Hier machte Klaus Vetter deutlich, dass auch im Bio-Bereich der Milcherzeugung keinesfalls Entwarnung gegeben werden könne. Aufgrund der deutlich höheren Erzeugungskosten sei im Bio-Sektor eine ähnliche Unterdeckung zwischen Erzeugungskosten und Auszahlungspreisen zu verzeichnen, wie im konventionellen Sektor. Auch die Tatsache, dass vor allem wertschöpfungsorientierte Molkereien keine neuen Bio-Erzeuger aufgrund der unsicheren Abnahmesituation aufnehmen würden, spreche dafür, dass die strukturellen Probleme auf dem Milchmarkt auch auf den Bio-Markt ausstrahlen.
Ein weiterer Diskussionspunkt war die Entwicklung der Gemeinsamen Agrarpolitik der EU in der nächsten Förderperiode. Die BDM-Milchviehhalter machten hier deutlich, dass eine Abkehr vom bisherigen System der primären Flächenprämierung durchaus anzustreben sei, es allerdings primär auf eine Veränderung der Gemeinsamen Marktordnung ankomme, um kostendeckende Preise für Agrarprodukte auf den Märkten realisieren zu können. Keinesfalls dürfe es allerdings dazu kommen, nun schon eine deutliche Wendung in der Förderpolitik ohne parallele Veränderung in der Marktorganisation zu realisieren. Grundsätzlich sollten die Milchviehhalter aufgrund der hohen Arbeits-, Kapital- und Investitionsintensität der Milchviehhaltung in einem zukünftigen Förderungssystem der EU besser gefördert werden, so ergänzte Gerd Arras, der sich auch im Landesteam Hessen engagiert.
Bei der Diskussion um die Perspektive der Landwirtschaft in Hessen fiel bald der Blick auf die europäische und die globale Perspektive: Durch die, einseitig auf Produktion ausgelegte EU-Agrarpolitik werde die Ressourcen-verbrauchende und gleichzeitig für Erzeuger und Tiere desaströse Mengenorientierung gefördert.

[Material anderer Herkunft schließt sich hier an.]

-- ==== Sys2Proof/Machine/Operands.lean ====
section
/-! DEFINITION. Operand forms: role codes, pin operands and the role map, the request header, bits in wire order, the
numbers of the delay model. -/

namespace Sys2Proof.Machine

/-- The role of a role code; codes above 7 name no role (spec/30_encoding.md R63). -/
def roleOfCode (c : Byte) : Option Role :=
  match c with
  | 0#8 => some .tck
  | 1#8 => some .tms
  | 2#8 => some .tdi
  | 3#8 => some .tdo
  | 4#8 => some .trst
  | 5#8 => some .srst
  | 6#8 => some .swclk
  | 7#8 => some .swdio
  | _ => none

/-- The pin index of an operand that `VALIDATE` finds valid (spec/40_pinmux.md R90). -/
def validPin (c : Config) (x : PinOperand) : Option Nat :=
  match x with
  | none => none
  | some p => if p.toNat ≤ c.pinMax then some p.toNat else none

/-- `pin(r)`: the physical pin of a usable role (spec/40_pinmux.md R94). -/
def pinOf (r : Role) (s : State) : Option Nat := validPin s.cfg (s.pincfg.get r)

/-- A pin an operation needs: none there is `refuse(bad_pin)` (spec/60_exceptions.md R200 d; log entry 21). -/
def needPin (x : Option Nat) (s : State) : Res Nat :=
  match x with
  | some p => .ok p s
  | none => .refused .badPin

/-- The request byte the engine sends for a caller's `cmd` (spec/30_encoding.md R67, spec/43_swd_engine.md R133). -/
def header (cmd : Byte) : Byte := (cmd &&& 0x3E#8) ||| 0x81#8

/-- The bits of a value in wire order, bit 0 first (spec/20_memory.md R43). -/
def wireBits {n : Nat} (v : BitVec n) : List Bool := (List.range n).map v.getLsbD

/-- The value of bits received in wire order, the first one bit 0 (spec/41_bitdriver.md R109). -/
def natOfBits : List Bool → Nat
  | [] => 0
  | b :: bs => b.toNat + 2 * natOfBits bs

/-- The value of `n` bits received in wire order. -/
def valueOfBits (n : Nat) (bs : List Bool) : BitVec n := BitVec.ofNat n (natOfBits bs)

/-- The sampled bit as `ROUT` holds it (spec/41_bitdriver.md R103). -/
def bitWord (b : Bool) : Word := if b then 1 else 0

/-- The level of a reset line for its argument (spec/41_bitdriver.md R104, R105). -/
def resetLevel (c : Decided) (active : Bool) : Bool := if c.resetActiveLow then !active else active

/-- The set mask of a list of pins and levels, as the list of its pins. -/
def setMask (ls : List (Nat × Bool)) : List Nat := (ls.filter fun e => e.2).map Prod.fst

/-- The clear mask of a list of pins and levels, as the list of its pins. -/
def clrMask (ls : List (Nat × Bool)) : List Nat := (ls.filter fun e => !e.2).map Prod.fst

/-- `BASE` takes the low `ADDR_W` bits of the operand, zero-extended (spec/30_encoding.md R62). -/
def baseValue (c : Config) (a : Word) : Nat := a.toNat % 2 ^ c.addrW

/-- `AP_DELAY` takes the whole of `a8`, which has `AP_DELAY_W` bits (spec/30_encoding.md R62, spec/00_scope.md R2); with
another width, its low bits (log entry 31). -/
def apDelayValue (c : Decided) (n : Byte) : Nat := n.toNat % 2 ^ c.apDelayW

/-- `khz_to_delay`: `max(0, (COEFF div khz) - OFFSET)` on integers (spec/42_speed.md R120, R125). -/
def delayForKhz (coeff : BitVec 31) (offset : BitVec 32) (khz : Word) : Int :=
  max 0 ((coeff.toNat / khz.toNat : Nat) - offset.toInt)

/-- The divisor of `delay_to_khz` (spec/42_speed.md R123). -/
def khzDivisor (offset : BitVec 32) (delay : Word) : Int := (delay.toNat : Int) + offset.toInt

end Sys2Proof.Machine
end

Ebenso schaffe der, in den vergangenen Jahrzehnten politisch gewollte, Import von Futtermitteln wiederum mehr Probleme als Lösungen: Während Nährstoffüberschüsse in der EU verblieben, würden die mit den Importen erzeugten Nahrungsmittel keine ordentliche Wertschöpfung bei den Erzeugern generieren, so Klaus Vetter.
In Bezug auf die sich intensivierende Klimadebatte räumten die BDM-Vertreter auch die Bedeutung der Landwirtschaft in Bezug auf CO2-Emmissionen ein; allerdings sei die Landwirtschaft auch der einzige Wirtschaftszweig, der durch Aufwuchs – gerade im Grünland – auch CO2 wieder aktiv binden könne. Im Übrigen sei das Abwenden der – von der Ernährungsindustrie gewollten – Überproduktion an landwirtschaftlichen Produkten das beste Mittel gegen unsinnige klimaschädliche Emissionen, so Vetter.
Gegen Ende des Gesprächs forderten Klaus Vetter, Gerd Arras und Paul Jestädt eine deutlich aktivere Rolle der hessischen Staatsregierung in Form der grünen Agrarministerin Priska Hinz ein, um auf bundespolitischer Ebene wieder Impulse für die Milcherzeuger zu setzen. Beschlossen wurde der Termin mit einem Schnappschuss vor dem hessischen „Jubiläums-Löwen“ im Innenhof des Wiesbadener Stadtschlosses, der an das 70-jährige Jubiläum des Bundeslandes erinnert.